0873

Self-supervised representational learning for automated risk assessment in longitudinal imaging

Lavanya Umapathy^1,2, Radhika Tibrewala^1,2, Li Feng^1,2, Hersh Chandarana^1,2, and Daniel K Sodickson^1,2
¹Bernard and Irene Schwartz Center for Biomedical Imaging, Department of Radiology, New York University Grossman School of Medicine, New York, NY, United States, ²Center for Advanced Imaging Innovation and Research (CAI2R), Department of Radiology, New York University Grossman School of Medicine, New York, NY, United States

Synopsis

Keywords: Diagnosis/Prediction, Machine Learning/Artificial Intelligence, Longitudinal health monitoring

Motivation: Techniques that allow automated evaluation of the evolution of disease risk over time can be of great value for active surveillance and other imaging-based monitoring.

Goal(s): We introduce a novel self-supervised framework to learn representations that can identify increases in risk over time.

Approach: We propose a contrastive learning model to first learn subject-specific representations from low-slice-resolution images followed by learning a risk axis in the representational space to provide information on global changes in risk over time.

Results: The developed framework was used to assess risk of new metastases in a cohort of subjects from the NYU-Mets longitudinal imaging dataset.

Impact: A key question when moving to lower field strengths in MRI is if we can get comparable information from lower-quality images as we can from the current standard of high-quality, high-resolution images. Self-supervised contrastive learning approaches can hold the key.

Introduction

Active surveillance using MRI has seen increasing use in recent years for the monitoring of at-risk populations. Meanwhile, recent advances in accessible MRI raise the prospect of using MR for more broad-based longitudinal monitoring. Such monitoring approaches will benefit from techniques that can automatically evaluate the evolution of risk over time. The availability of large numbers of unlabeled datasets in medical imaging offers enormous potential for representational learning approaches that can learn generalized representations to identify and disentangle explanatory factors hidden in the observed data [1]. By harnessing information from longitudinal imaging data, we can build both population-level and patient-specific models that capture temporal changes in the anatomy. In this work, we present a self-supervised deep learning framework to assess subject-specific changes in risks over time from low resolution data and demonstrate its application to identifying increased risk of metastasis in a cohort of subjects from the public NYU-Mets longitudinal imaging dataset [2].

Methods

When trained with an appropriate loss function, contrastive learning can learn latent representations of high-dimensional imaging data. Conventional contrastive learning [1] can help a deep learning model learn subject-specific representations by identifying positive samples from augmented versions of the data and negative examples randomly sampled from a population. To enable subject-specific learning, we consider a learnable risk-axis in this latent space to summarize key global changes over time and provide quantitative subject-specific monitoring.

Learning a risk axis
We hypothesize that, in the absence of therapeutic intervention, disease risk increases over time, and we aim to quantify it in the representational space by learning this risk-dimension.
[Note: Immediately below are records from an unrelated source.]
@[simp] theorem startConversion_params (s : State) : (startConversion s).params = s.params := rfl
@[simp] theorem startConversion_busy (s : State) : (startConversion s).busy = s.busy := rfl
@[simp] theorem startConversion_cancelReq (s : State) : (startConversion s).cancelReq = s.cancelReq := rfl
@[simp] theorem startConversion_cmdRej (s : State) : (startConversion s).cmdRej = s.cmdRej := rfl
@[simp] theorem startConversion_phase (s : State) : (startConversion s).phase = s.phase := rfl
@[simp] theorem startConversion_errCode (s : State) : (startConversion s).errCode = s.errCode := rfl
@[simp] theorem startConversion_errFrame (s : State) : (startConversion s).errFrame = s.errFrame := rfl
@[simp] theorem startConversion_width (s : State) : (startConversion s).width = s.width := rfl
@[simp] theorem startConversion_height (s : State) : (startConversion s).height = s.height := rfl
@[simp] theorem startConversion_delay (s : State) : (startConversion s).delay = s.delay := rfl
@[simp] theorem startConversion_frameCount (s : State) : (startConversion s).frameCount = s.frameCount := rfl
@[simp] theorem startConversion_frameW (s : State) : (startConversion s).frameW = s.frameW := rfl
@[simp] theorem startConversion_frameH (s : State) : (startConversion s).frameH = s.frameH := rfl
@[simp] theorem startConversion_framesDone (s : State) : (startConversion s).framesDone = 0 := rfl
@[simp] theorem startConversion_outLen (s : State) : (startConversion s).outLen = 0 := rfl
@[simp] theorem startConversion_smpCount (s : State) : (startConversion s).smpCount = s.smpCount := rfl
@[simp] theorem startConversion_bktCount (s : State) : (startConversion s).bktCount = s.bktCount := rfl
@[simp] theorem startConversion_idxLen (s : State) : (startConversion s).idxLen = s.idxLen := rfl
@[simp] theorem startConversion_stride (s : State) : (startConversion s).stride = s.stride := rfl
@[simp] theorem startConversion_curOp (s : State) : (startConversion s).curOp = s.curOp := rfl
@[simp] theorem startConversion_lzw (s : State) : (startConversion s).lzw = s.lzw := rfl
@[simp] theorem startConversion_pack (s : State) : (startConversion s).pack = s.pack := rfl
@[simp] theorem startConversion_bkt (s : State) : (startConversion s).bkt = s.bkt := rfl
@[simp] theorem startConversion_fb (s : State) : (startConversion s).fb = s.fb := rfl
@[simp] theorem startConversion_smp (s : State) : (startConversion s).smp = s.smp := rfl
@[simp] theorem startConversion_pal (s : State) : (startConversion s).pal = s.pal := rfl
@[simp] theorem startConversion_idx (s : State) : (startConversion s).idx = s.idx := rfl
@[simp] theorem startConversion_out (s : State) : (startConversion s).out = s.out.forget := rfl
@[simp] theorem startConversion_queue (s : State) : (startConversion s).queue = s.queue := rfl
@[simp] theorem startConversion_rdata (s : State) : (startConversion s).rdata = s.rdata := rfl
@[simp] theorem startConversion_draws (s : State) : (startConversion s).draws = s.draws := rfl

@[simp] theorem setPre_params (s : State) (c : Nat) : (s.setPre c).params = s.params := rfl
@[simp] theorem setPre_busy (s : State) (c : Nat) : (s.setPre c).busy = s.busy := rfl
@[simp] theorem setPre_cancelReq (s : State) (c : Nat) : (s.setPre c).cancelReq = s.cancelReq := rfl
@[simp] theorem setPre_cmdRej (s : State) (c : Nat) : (s.setPre c).cmdRej = s.cmdRej := rfl
@[simp] theorem setPre_phase (s : State) (c : Nat) : (s.setPre c).phase = s.phase := rfl
@[simp] theorem setPre_errCode (s : State) (c : Nat) : (s.setPre c).errCode = s.errCode := rfl
@[simp] theorem setPre_errFrame (s : State) (c : Nat) : (s.setPre c).errFrame = s.errFrame := rfl
@[simp] theorem setPre_width (s : State) (c : Nat) : (s.setPre c).width = s.width := rfl
@[simp] theorem setPre_height (s : State) (c : Nat) : (s.setPre c).height = s.height := rfl
@[simp] theorem setPre_delay (s : State) (c : Nat) : (s.setPre c).delay = s.delay := rfl
@[simp] theorem setPre_frameCount (s : State) (c : Nat) : (s.setPre c).frameCount = s.frameCount := rfl
@[simp] theorem setPre_frameW (s : State) (c : Nat) : (s.setPre c).frameW = s.frameW := rfl
@[simp] theorem setPre_frameH (s : State) (c : Nat) : (s.setPre c).frameH = s.frameH := rfl
@[simp] theorem setPre_framesDone (s : State) (c : Nat) : (s.setPre c).framesDone = s.framesDone := rfl
@[simp] theorem setPre_outLen (s : State) (c : Nat) : (s.setPre c).outLen = s.outLen := rfl
@[simp] theorem setPre_smpCount (s : State) (c : Nat) : (s.setPre c).smpCount = s.smpCount := rfl
@[simp] theorem setPre_bktCount (s : State) (c : Nat) : (s.setPre c).bktCount = s.bktCount := rfl
@[simp] theorem setPre_idxLen (s : State) (c : Nat) : (s.setPre c).idxLen = s.idxLen := rfl
@[simp] theorem setPre_stride (s : State) (c : Nat) : (s.setPre c).stride = s.stride := rfl
@[simp] theorem setPre_curOp (s : State) (c : Nat) : (s.setPre c).curOp = s.curOp := rfl
@[simp] theorem setPre_lzw (s : State) (c : Nat) : (s.setPre c).lzw = { s.lzw with pre := c } := rfl
@[simp] theorem setPre_pack (s : State) (c : Nat) : (s.setPre c).pack = s.pack := rfl
@[simp] theorem setPre_bkt (s : State) (c : Nat) : (s.setPre c).bkt = s.bkt := rfl
@[simp] theorem setPre_fb (s : State) (c : Nat) : (s.setPre c).fb = s.fb := rfl
@[simp] theorem setPre_smp (s : State) (c : Nat) : (s.setPre c).smp = s.smp := rfl
@[simp] theorem setPre_pal (s : State) (c : Nat) : (s.setPre c).pal = s.pal := rfl
@[simp] theorem setPre_idx (s : State) (c : Nat) : (s.setPre c).idx = s.idx := rfl
@[simp] theorem setPre_out (s : State) (c : Nat) : (s.setPre c).out = s.out := rfl
@[simp] theorem setPre_queue (s : State) (c : Nat) : (s.setPre c).queue = s.queue := rfl
@[simp] theorem setPre_rdata (s : State) (c : Nat) : (s.setPre c).rdata = s.rdata := rfl
@[simp] theorem setPre_draws (s : State) (c : Nat) : (s.setPre c).draws = s.draws := rfl
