theorem Coded.error {e : ErrCode} (h : e ≠ .noError) : Coded (.error e) := by
  rintro _ ⟨⟩
  exact h

theorem Coded.andThen {r : Except ErrCode State} {f : State → Except ErrCode State} (hr : Coded r)
    (hf : ∀ t, Coded (f t)) : Coded (andThen r f) := by
  intro e he
  rcases andThen_eq_error.mp he with he | ⟨t, -, he⟩
  · exact hr e he
  · exact hf t e he

theorem Coded.ite {p : Prop} [Decidable p] {r r' : Except ErrCode State} (hr : Coded r) (hr' : Coded r') :
    Coded (if p then r else r') := by
  split
  · exact hr
  · exact hr'

theorem OnlyOverflows.coded {r : Except ErrCode State} (h : OnlyOverflows r) : Coded r := by
  intro e he
  rw [h e he]
  decide

theorem coded_lzwPass (sym : Byte) (s : State) : Coded (lzwPass sym s) := by
  have hput : ∀ c w t, Coded (putCode c w t) := fun c w t => (onlyOverflows_putCode c w t).coded
  refine .ite (.error (by decide)) ?_
  split
  · exact .ok _
  · exact .andThen (.andThen (hput _ _ s) fun t => .ite (.ok _) (.andThen (hput _ _ t) fun _ => .ok _)) fun _ => .ok _

theorem coded_lzwLoop (syms : List Byte) (s : State) : Coded (lzwLoop syms s) := by
  induction syms generalizing s with
  | nil => exact .ok s
  | cons sym syms ih => exact .andThen (coded_lzwPass sym s) ih

theorem coded_encodeSymbols (syms : List Byte) (s : State) : Coded (encodeSymbols syms s) := by
  cases syms with
  | nil => exact (onlyOverflows_endStream s).coded
  | cons sym syms =>
    exact .ite (.error (by decide)) (.andThen (coded_lzwLoop syms _) fun t =>
      .andThen (onlyOverflows_putCode _ _ t).coded fun u => (onlyOverflows_endStream u).coded)

theorem coded_lzwStream (depth n : Nat) (s : State) : Coded (lzwStream depth n s) :=
  .andThen (onlyOverflows_openStream depth s).coded (coded_encodeSymbols _)

theorem coded_testCancel {f : State → Except ErrCode State} {s : State} (h : Coded (f s)) : Coded (testCancel f s) :=
  .ite (.error (by decide)) h

theorem coded_runBegin (s : State) : Coded (runBegin s) := by
  have hout : ∀ bs t, Coded (outBytes bs t) := fun bs t => (onlyOverflows_outBytes bs t).coded
  refine .ite (.error (by decide)) (.ite (.error (by decide)) (.andThen ?_ fun t => coded_testCancel (.ok _)))
  exact .andThen (hout _ s) fun t => .andThen (hout _ t) (hout _)

theorem coded_runFrame (s : State) : Coded (runFrame s) := by
  have hout : ∀ bs t, Coded (outBytes bs t) := fun bs t => (onlyOverflows_outBytes bs t).coded
  have hfinish : ∀ t, Coded (finishFrame t) := fun t =>
    .ite (.andThen (onlyOverflows_outByte _ t).coded fun _ => .ok _) (.ok _)
  refine .ite (.error (by decide)) (.andThen ?_ fun t => coded_testCancel (hfinish t))
  exact .andThen (hout _ _) fun t => .andThen (hout _ t) fun u => .andThen (hout _ u) (coded_lzwStream 8 _)

theorem coded_bodyOf (s : State) : Coded (bodyOf s).2 := by
  rw [bodyOf]
  cases s.curOp with
  | begin => exact coded_runBegin _
  | frame => exact coded_runFrame s
  | sample => exact .ite (.error (by decide)) (.ok _)
  | mcut => exact .ok _
  | index => exact .ite (.error (by decide)) (.ok _)
  | lzw depth => exact coded_lzwStream _ _ _

/-! ### The results -/

/-- What the body of a running command can leave when it raises no error. -/
inductive Completed (s : State) : State → Prop
  | begin (t : State) : s.curOp = .begin → s.cancelReq = false → s.frameCount ≠ 0 → GoodDimensions s →
      Emits (startConversion s) t (gifHeader s.width s.height) → Completed s { t with phase := .opened }
  | frame (u t : State) : s.curOp = .frame → s.cancelReq = false → Indexed s u → SameButUnits s u →
      Emits u t (frameBytes s) → Completed s (countFrame s t)
  | sample : s.curOp = .sample → s.framePixels ≤ s.params.maxPixels → Completed s (sampleFrame s.framePixels s)
  | mcut : s.curOp = .mcut → Completed s (medianCut s)
  | index : s.curOp = .index → s.framePixels ≤ s.params.maxPixels → Completed s (indexFrame s.framePixels s)
  | lzw (d : BitVec 4) (bs : List Byte) (t : State) : s.curOp = .lzw d → Emits (dropOutput s) t bs → Completed s t

theorem completed_of_runBegin {s t : State} (hop : s.curOp = .begin) (hparams : s.params.wf)
    (h : runBegin (startConversion s) = .ok t) : Completed s t := by
  have hs := outFits_startConversion hparams
  have hroom := room_startConversion hparams
  by_cases hcount : s.frameCount = 0
  · exact nomatch (runBegin_of_empty (s := startConversion s) hcount).symm.trans h
  · by_cases hgood : GoodDimensions s
    · cases hcancel : s.cancelReq with
      | true => exact nomatch (runBegin_of_cancelReq hs hroom hcount hgood hcancel).symm.trans h
      | false =>
        obtain ⟨u, hemits, hrun⟩ := runBegin_ok hs hroom hcount hgood hcancel
        obtain rfl := Except.ok.inj (hrun.symm.trans h)
        exact .begin u hop hcancel hcount hgood hemits
    · exact nomatch (runBegin_of_bad (s := startConversion s) hcount hgood).symm.trans h

theorem completed_of_runFrame {s t : State} (hop : s.curOp = .frame) (hparams : s.params.wf)
    (hgood : GoodDimensions s) (hs : OutFits s) (h : runFrame s = .ok t) : Completed s t := by
  by_cases hne : s.frameW ≠ s.width ∨ s.frameH ≠ s.height
  · exact nomatch (runFrame_of_mismatch hne).symm.trans h
  · obtain ⟨hw, hh⟩ : s.frameW = s.width ∧ s.frameH = s.height := by simpa using hne
    cases hcancel : s.cancelReq with
    | true =>
      rcases Nat.lt_or_ge s.params.outCapacity (s.outLen.toNat + (Reference.frameGroup s.width s.height s.delay
        s.params.sampleBudget (Reference.framePixels s)).length) with hover | hfits
      · exact nomatch (runFrame_of_overflow hparams hgood hs hw hh hover).symm.trans h
      · exact nomatch (runFrame_of_cancelReq hparams hgood hs hw hh hcancel hfits).symm.trans h
    | false =>
      rcases Nat.lt_or_ge s.params.outCapacity (s.outLen.toNat + (frameBytes s).length) with hover | hfits
      · exact nomatch (runFrame_of_noRoom hparams hgood hs hw hh hcancel hover).symm.trans h
      · obtain ⟨u, v, hindexed, hunits, hemits, hrun⟩ := runFrame_ok hparams hgood hs hw hh hcancel hfits
        obtain rfl := Except.ok.inj (hrun.symm.trans h)
        exact .frame u v hop hcancel hindexed hunits hemits

/-- Everything a running command can leave when it raises no error. -/
theorem completed_of_bodyOf {s t : State} (hinv : CoreInv s) (hb : s.busy = true) (h : (bodyOf s).2 = .ok t) :
    Completed s t := by
  have hphase := hinv.running hb
  rw [bodyOf] at h
  cases hop : s.curOp with
  | begin =>
    rw [hop] at h
    exact completed_of_runBegin hop hinv.params h
  | frame =>
    rw [hop] at h hphase
    exact completed_of_runFrame hop hinv.params (hinv.goodDimensions (hphase.trans (if_pos rfl))) hinv.outFits h
  | sample =>
    rw [hop] at h
    rcases Nat.lt_or_ge s.params.maxPixels s.framePixels with hlarge | hfits
    · exact nomatch (runSample_of_large hlarge).symm.trans h
    · obtain rfl := Except.ok.inj ((if_neg (Nat.not_lt.mpr hfits)).symm.trans h)
      exact .sample hop hfits
  | mcut =>
    rw [hop] at h
    cases h
    exact .mcut hop
  | index =>
    rw [hop] at h
    rcases Nat.lt_or_ge s.params.maxPixels s.framePixels with hlarge | hfits
    · exact nomatch (runIndex_of_large hlarge).symm.trans h
    · obtain rfl := Except.ok.inj ((if_neg (Nat.not_lt.mpr hfits)).symm.trans h)
      exact .index hop hfits
  | lzw d =>
    rw [hop] at h
    obtain ⟨bs, hemits⟩ :=
      onlyEmits_lzwStream d.toNat s.idxLen.toNat (dropOutput s) t ⟨hinv.outFits.size, Nat.zero_le _⟩ h
    exact .lzw d bs t hop hemits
If we consider $$$I_0$$$ and $$$I_s$$$ to be MR volumes corresponding to an initial and a subsequent time point ($$$t_0$$$ and $$$t_s$$$), and that a deep learning model $$$\Phi(.)$$$ generates representations $$$z_0=\Phi(I_0)$$$ and $$$z_s=\Phi(I_s)$$$, the risk at time $$$t_s$$$ would be would be greater than or equal to the risk at $$$t_0$$$. We measure this relative risk by projecting the learned representations on a learnable risk axis $$$\alpha_R$$$.
$$\phi_0 = \phi(z_0) = z_0^T \alpha_R$$
The risk axis $$$\alpha_R$$$ is learned by enforcing a minimum distance $$$\delta$$$ between projections of subsequent time points (Hinge loss) as follows:
$$L(\psi_0,\psi_s) = max(0,\psi_0 - \psi_s + \delta)$$
The value of margin $$$\delta$$$ is controlled by the time difference between $$$t_0$$$ and $$$t_s$$$.

Model training
Rather than assuming full-quality training data, we simulate low-resolution data as might be acquired from low-field MR scanners. To simulate thick slab excitation, we synthetically generate lower slice resolution data from source high-resolution data by using non-overlapping windows for signal averaging along the slice dimension. The 3D deep learning model is trained with self-supervision in two stages. In the first stage, the contrastive strategy uses a variety of augmentations (deformations to simulate aging-related changes, rotations for random head tilts, brightness/contrasts for scanner variations) to learn global subject-specific representations (Figure-1A). In the second stage (Figure-1B), the risk axis, represented by the weights of a Dense layer with a constant input, is learned using longitudinal data consisting of an initial and randomly sampled subsequent time point.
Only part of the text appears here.